Downtrodden Wally, joke of the fraternity, scores a date with Roberta in Mike and Bobby's effort at boosting his low morale. An unfortunate groping incident leaves Roberta red faced and, teamed with growing pressure from the fraternity to retrieve the painting, Bobby is motivated to shed his double identity. As circumstances change romantically where Bobby and Diana are concerned, Roberta is nominated for Greek Week Queen, stalling the revealing of the mask and adding more complications when Roberta is caught undressing in Bobby's dorm room.
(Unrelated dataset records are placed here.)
-- ==== Sys2Proof/Certificates/Slice0/Obligations.lean ====
section
/-! DEFINITION. The statements about the block, each with the rules it formalises. -/

open Sys2Proof Sys2Proof.Machine

/-- A step performs the command at the front of the queue. For every command c and every state, a step of the state
whose queue is c followed by rest is exec of c on that state with the queue rest. (95_what_each_step_holds.md). -/
def Obligations.StepRunsTheFrontCommand : Prop :=
  ∀ (s : State) (c : Instr) (rest : List Instr), step { s with pending := c :: rest } = exec c { s with pending := rest }

/-- With an empty queue a step is one TIMELINE tick where the clock runs, and nothing where it is stopped. On an
empty queue a step answers a next state. Where the TIMELINE clock is stopped the state is unchanged. Where it
runs, the tick count advances by one modulo 2^64, and the queue then holds exactly the commands that are due at
that tick. That a tick passes on an empty queue, and which commands it queues, is the model's choice (log entry
1). (R39, R807). -/
def Obligations.IdleStepCountsOneTick : Prop :=
  ∀ s : State, s.pending = [] → ∃ t, step s = .next t ∧ (clockRuns s = false → t = s) ∧
    (clockRuns s = true → t.tl.tick = (s.tl.tick + 1) % 2 ^ 64 ∧ t.pending = due { t with pending := [] })

/-- What the block holds right after reset. Right after reset: the tick count, the epoch count and the tick offset
are zero, EPOCH_TICKS is 25,000,000 and the Timeline is FREE; no HALT is latched, no Ledger bit is set and no
command is visible, in flight or waiting; T0 is LIVE with ring 0 and every other tenancy is ABSENT; host memory,
the Stockroom and bulk memory list nothing. That the block stands right after the release of RESET_N, in stage 1
of a cold boot, is the model's choice (log entry 26). (R39, R200, R828). -/
def Obligations.ResetState : Prop :=
  State.reset.tl.tick = 0 ∧ State.reset.tl.epoch = 0 ∧ State.reset.tl.offset = 0 ∧ State.reset.tl.epochTicks = 25000000 ∧
    State.reset.tl.state = .free ∧ State.reset.lg.haltSrc = none ∧ State.reset.lg.src = [] ∧ State.reset.visible = [] ∧
    State.reset.flights = [] ∧ State.reset.pending = [] ∧ (tenOf State.reset 0).state = .live ∧ (tenOf State.reset 0).rings = [0] ∧
    (∀ t, 1 ≤ t → (tenOf State.reset t).state = .absent) ∧ State.reset.host = [] ∧ State.reset.sr.mem = [] ∧
    State.reset.dram.mem = [] ∧ State.reset.pw.state = .booting ∧ State.reset.pw.stage = 1

/-- The invariant holds right after reset. State.reset meets Inv: flights are numbered in admission order below the
next number, the three memories are in canonical form, and the Timeline's counters lie within their widths. (R39, R41, R232). -/
def Obligations.InvariantAtReset : Prop := Inv State.reset

/-- Every step keeps the invariant. For every state that meets Inv and every step of it, whichever command stands at
the front of the queue or none, the next state meets Inv: the flights stay numbered in the order of their
admission below the next number, host memory, the Stockroom and bulk memory keep their canonical form, the tick
count stays below 2^64 and the epoch count below 2^32, and the counters that saturate keep their bounds. (R39, R41, R46, R49, R232). -/
def Obligations.InvariantKept : Prop := ∀ s t : State, Inv s → step s = .next t → Inv t

/-- Every command leaves alone every part of the state but those its row touches. For each of the 260 commands:
where exec answers a next state, every part of the state that the list touches does not name for that command is
what it was. The parts are the Timeline, the wheels, the PCIe side, the function pages, the command rings, the
event rings, the event sources, the Ledger, the tenancies, the pending partition changes, the visible
descriptors, the flights, the charges, the Stockroom, the heads and layers, the integrity units, the GPU, the
DMA channels, bulk memory, audio, touch, haptics, the Warden, power, the Hokusa safe state, host memory, the
command number, the free-value counter and the queue. No command touches the queue. (95_what_each_step_holds.md). -/
def Obligations.CommandFrame : Prop :=
  ∀ (c : Instr) (s t : State), exec c s = .next t →
    t.pending = s.pending ∧ ∀ p : Part, p ∉ touches c → agree p s t

/-- Only a fall of the AON supply clears the latched HALT bit. Where a HALT bit is latched and a step answers a next
state, the same bit is latched in it, unless the step performed AON_SUPPLY_FALL; and AON_SUPPLY_FALL answers a
next state in which no HALT bit is latched. The first HALT bit is the one that stays latched: a later HALT does
not replace it. (R797). -/
def Obligations.HaltLatchKept : Prop :=
  (∀ (s t : State) (b : Nat), s.lg.haltSrc = some b → step s = .next t → s.pending.head? ≠ some .aonSupplyFall → t.lg.haltSrc = some b) ∧
    (∀ s : State, ∃ t, exec .aonSupplyFall s = .next t ∧ t.lg.haltSrc = none)

/-- The tick count starts at zero, advances by one and is never set otherwise. RESET_RELEASE with the AON supply up
leaves the tick count at zero. A step with nothing waiting advances it by one modulo 2^64 where the clock runs
(that such a step is one tick is the model's choice, log entry 1). Every command but RESET_RELEASE,
RESET_ASSERTION, AON_SUPPLY_RISE and AON_SUPPLY_FALL leaves it as it was: no edge, steer, selection, wake or
register write steps or reloads it. (R39, R807). -/
def Obligations.TickCount : Prop :=
  (∀ (s : State) (v : Nat), s.pw.aonDown = false → Gives (.resetRelease v) s fun t => t.tl.tick = 0) ∧
  (∀ s : State, s.pending = [] → clockRuns s = true → ∃ t, step s = .next t ∧ t.tl.tick = (s.tl.tick + 1) % 2 ^ 64) ∧
  ∀ (c : Instr) (s t : State), (∀ v, c ≠ .resetRelease v) → c ≠ .resetAssertion → c ≠ .aonSupplyRise → c ≠ .aonSupplyFall →
    exec c s = .next t → t.tl.tick = s.tl.tick

/-- Every step answers a next state, but for a port request into the Stockroom's hole. Every step of every state
answers a next state, unless the command at the front of the queue is a STOCKROOM_REQUEST that reaches beyond
address 0xC00_0000, which stops with stockroomHole. No step is refused. (R92, R97, R103). -/
def Obligations.EveryStepAnswers : Prop :=
  ∀ s : State,
    let beyond := ∃ r rest, s.pending = Instr.stockroomRequest r :: rest ∧
      0xC000000 < r.addr + (match r.write with | some bs => bs.length | none => r.len)
    (¬ beyond → ∃ t, step s = .next t) ∧ (beyond → step s = .fault .stockroomHole) ∧ ∀ e, step s ≠ .refused e

/-- The general, Timeline, tenancy, secure and diagnostic commands are taken in at admission and begin their work at
a_k + 8,000. Covers NOP, DEVICE_IDENTIFY, HOST_SUSPEND, RESOURCE_QUERY, TIMELINE_CONFIG, TIMELINE_STEER,
TIMELINE_STATUS, KARBOBIN_LOAD, TENANCY_CREATE, TENANCY_GRANT, TENANCY_QUIESCE, TENANCY_RESUME, TENANCY_RESET,
TENANCY_REMOVE, TENANCY_FREEZE, TENANCY_SAVE, TENANCY_RESTORE, TENANCY_QUERY, TENANCY_APERTURE,
SECURE_MEASUREMENTS, SECURE_APPLET_LOAD, SECURE_APPLET_START, SECURE_APPLET_STOP, SECURE_LAYER,
MIGRATION_KEY_OFFER, MIGRATION_KEY_ACCEPT, MIGRATION_KEY_DESTROY, DIAG_LEDGER_READ, DIAG_FAULT_LOG_READ,
DIAG_LEDGER_CLEAR, DIAG_FAULT_INJECT. For each: on function pages that answer, exec answers a next state in
which the command is in flight under the next number, with its descriptor, its admission instant and exactly
what its checks decide (the common checks first, then those of its own chapter, against the state the tenancy's
earlier commands leave); and at a_k + 8,000 FIRST_COMPLETION of an accepted one answers the next state in which
the ACCEPT is issued, where its form has one, and the command's own work begins: the general commands: a NOP
completes, DEVICE_IDENTIFY writes the identification record, HOST_SUSPEND sends the messages its rings owe and
RESOURCE_QUERY writes the tenancy query record; the Timeline commands: TIMELINE_CONFIG waits for the next epoch
start, TIMELINE_STEER steers the Timeline and TIMELINE_STATUS writes its snapshot; the tenancy commands: the
loading commands wait for their host data, and every other command starts its own work; the secure, migration
and diagnostic commands: every command starts its own work. (R301, R306, R80, R85, R220, R249, R317, R318, R320, R760, R764, R799). -/
def Obligations.ControlCommands : Prop :=
  Performs .nop 0x00 checkNop startNop ∧
    Performs .deviceIdentify 0x01 checkDeviceIdentify startDeviceIdentify ∧
    Performs .hostSuspend 0x02 checkHostSuspend startHostSuspend ∧
    Performs .resourceQuery 0x03 checkResourceQuery startResourceQuery ∧
    Performs .timelineConfig 0x04 checkTimelineConfig awaitEpoch ∧
    Performs .timelineSteer 0x05 checkTimelineSteer startTimelineSteer ∧
    Performs .timelineStatus 0x06 checkTimelineStatus startTimelineStatus ∧
    Performs .karbobinLoad 0x10 checkKarbobinLoad awaitData ∧
    Performs .tenancyCreate 0x11 checkGrantBlock awaitData ∧
    Performs .tenancyGrant 0x12 checkGrantBlock awaitData ∧
    PerformsAnd .tenancyQuiesce 0x13 checkQuiesce commitQuiesce startQuiesce ∧
    Performs .tenancyResume 0x14 checkResume startResume ∧
    Performs .tenancyReset 0x15 checkReset startReset ∧
    Performs .tenancyRemove 0x16 checkRemove startRemove ∧
    Performs .tenancyFreeze 0x17 checkFreeze startFreeze ∧
    Performs .tenancySave 0x18 checkSave startSave ∧
    Performs .tenancyRestore 0x19 checkRestore startRestore ∧
    Performs .tenancyQuery 0x1A checkTenancyQuery startTenancyQuery ∧
    Performs .tenancyAperture 0x1B checkAperture startAperture ∧
    Performs .secureMeasurements 0xE0 checkMeasurements startMeasurements ∧
    Performs .secureAppletLoad 0xE1 checkAppletLoad startAppletLoad ∧
    Performs .secureAppletStart 0xE2 checkAppletStart startAppletStart ∧
    Performs .secureAppletStop 0xE3 checkAppletStop startAppletStop ∧
    Performs .secureLayer 0xE4 checkSecureLayer startSecureLayer ∧
    Performs .migrationKeyOffer 0xE5 checkKeyOffer startKeyOffer ∧
    Performs .migrationKeyAccept 0xE6 checkKeyAccept startKeyAccept ∧
    Performs .migrationKeyDestroy 0xE7 checkKeyDestroy startKeyDestroy ∧
    Performs .diagLedgerRead 0xF0 checkLedgerRead startLedgerRead ∧
    Performs .diagFaultLogRead 0xF1 checkFaultLogRead startFaultLogRead ∧
    Performs .diagLedgerClear 0xF2 checkLedgerClear startLedgerClear ∧
    Performs .diagFaultInject 0xF3 checkFaultInject startFaultInject

/-- The layer, head and integrity commands are taken in at admission and begin their work at a_k + 8,000. Covers
LAYER_ALLOC, LAYER_UPDATE, LAYER_FREE, LAYER_MOVE, LAYER_CLUT, LAYER_POLICY, LAYER_STATUS, HEAD_CONFIG,
HEAD_ENABLE, HEAD_DISABLE, HEAD_PUSH, HEAD_UNDERRUN, HEAD_QUIET, HEAD_DSC, HEAD_STATUS, HEAD_LINK, ASSAY_ALLOC,
ASSAY_CONFIG, ASSAY_EXPECT, ASSAY_FREE, ASSAY_READ, SHADOW_REGION. For each: on function pages that answer, exec
answers a next state in which the command is in flight under the next number, with its descriptor, its admission
instant and exactly what its checks decide (the common checks first, then those of its own chapter, against the
state the tenancy's earlier commands leave); and at a_k + 8,000 FIRST_COMPLETION of an accepted one answers the
next state in which the ACCEPT is issued, where its form has one, and the command's own work begins: the layer
commands: LAYER_UPDATE, LAYER_FREE and LAYER_MOVE commit their charges at admission, and every command starts
its own work; the head commands: HEAD_CONFIG and HEAD_DSC wait for the next epoch start, and every other command
starts its own work; the integrity commands: SHADOW_REGION commits its charge and ASSAY_CONFIG and ASSAY_FREE
the end of their unit's shadow charges at admission, and every command starts its own work. (R301, R306, R389, R444, R445, R447, R450). -/
def Obligations.DisplayCommands : Prop :=
  Performs .layerAlloc 0x30 checkLayerAlloc startLayerAlloc ∧
    PerformsAnd .layerUpdate 0x31 (checkLayerUpdate assayOk latestJob shadowRise) commitLayerUpdate startLayerUpdate ∧
    PerformsAnd .layerFree 0x32 checkLayerFree commitLayerFree startLayerFree ∧
    PerformsAnd .layerMove 0x33 checkLayerMove commitLayerMove startLayerMove ∧
    Performs .layerClut 0x34 checkLayerClut startLayerClut ∧
    Performs .layerPolicy 0x35 checkLayerPolicy startLayerPolicy ∧
    Performs .layerStatus 0x36 checkLayerStatus startLayerStatus ∧
    Performs .headConfig 0x40 checkHeadConfig awaitEpoch ∧
    Performs .headEnable 0x41 checkHeadEnable startHeadEnable ∧
    Performs .headDisable 0x42 checkHeadDisable startHeadDisable ∧
    Performs .headPush 0x43 (checkHeadPush assayOk) startHeadPush ∧
    Performs .headUnderrun 0x44 checkHeadUnderrun startHeadUnderrun ∧
    Performs .headQuiet 0x45 checkHeadQuiet startHeadQuiet ∧
    Performs .headDsc 0x46 checkHeadDsc awaitEpoch ∧
    Performs .headStatus 0x47 checkHeadStatus startHeadStatus ∧
    Performs .headLink 0x48 checkHeadLink startHeadLink ∧
    Performs .assayAlloc 0x50 checkAssayAlloc startAssayAlloc ∧
    PerformsAnd .assayConfig 0x51 checkAssayConfig commitAssayEnd startAssay ∧
    Performs .assayExpect 0x52 checkAssayExpect startAssay ∧
    PerformsAnd .assayFree 0x53 checkAssayFree commitAssayEnd startAssay ∧
    Performs .assayRead 0x54 checkAssayRead startAssayRead ∧
    PerformsAnd .shadowRegion 0x55 checkShadowRegion commitShadowRegion startAssay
Both lives simultaneously unravel as Diana breaks off their relationship, the brothers question Bobby's dedication as fraternity material, and Roberta's apparent affair shatters her friendship with Diana. Living as both male and female, Bobby gains an incomparable understanding of the struggles of both sexes and excels in his sociology class, confessing the truth of his two-sided personality to his teacher, who is stunned. She advises him to find a way to let the cat out of the bag for good.
The beginning of the nineties was a stale period for teen cinema. Popularity of such films had rapidly declined; the "golden age" was over. Ideas and attitudes were changing, and nobody seemed too sure what direction the genre was headed in until the major re-invention in the mid-nineties. For those early years, teen movies were few and far between, with the "college comedy" hit hardest by the sudden success of the darker themes represented in the likes of Pump Up The Volume and most notably Heathers. In that respect, Little Sister appears to have absorbed all that it could of the dregs of the eighties in the hope of riding on past successes. It seems to have taken its cues from earlier fads as far as the body swapping/gender-bending goes, and the tone, humour and style (the set and costume design ostensibly modelled on a bag of Skittles) gives it a real eighties quality. The 1993 Corey Haim direct-to-video effort Just One of the Girls, 91's Don't Tell Mom The Babysitters Dead and Buffy The Vampire Slayer from '92 are all examples of this continued - but nonetheless sparse - eighties style of film-making.
IMAGES/VIDEOS: [trailer]
1. Bobby - Greg DeBelles
2. Beauty and the Beast - 3 Lives
3. U Baby U - 3 Lives
4. It's You - 16 Tons on Monkies
5. Love Disaster - 3 Lives
6. Everytime We Kiss - 3 Lives
7. Check U Out - 3 Lives
8. If These Walls Could Talk - 3 Lives
9. Saved By The Girl - 3 Lives












"Have you got yours yet?"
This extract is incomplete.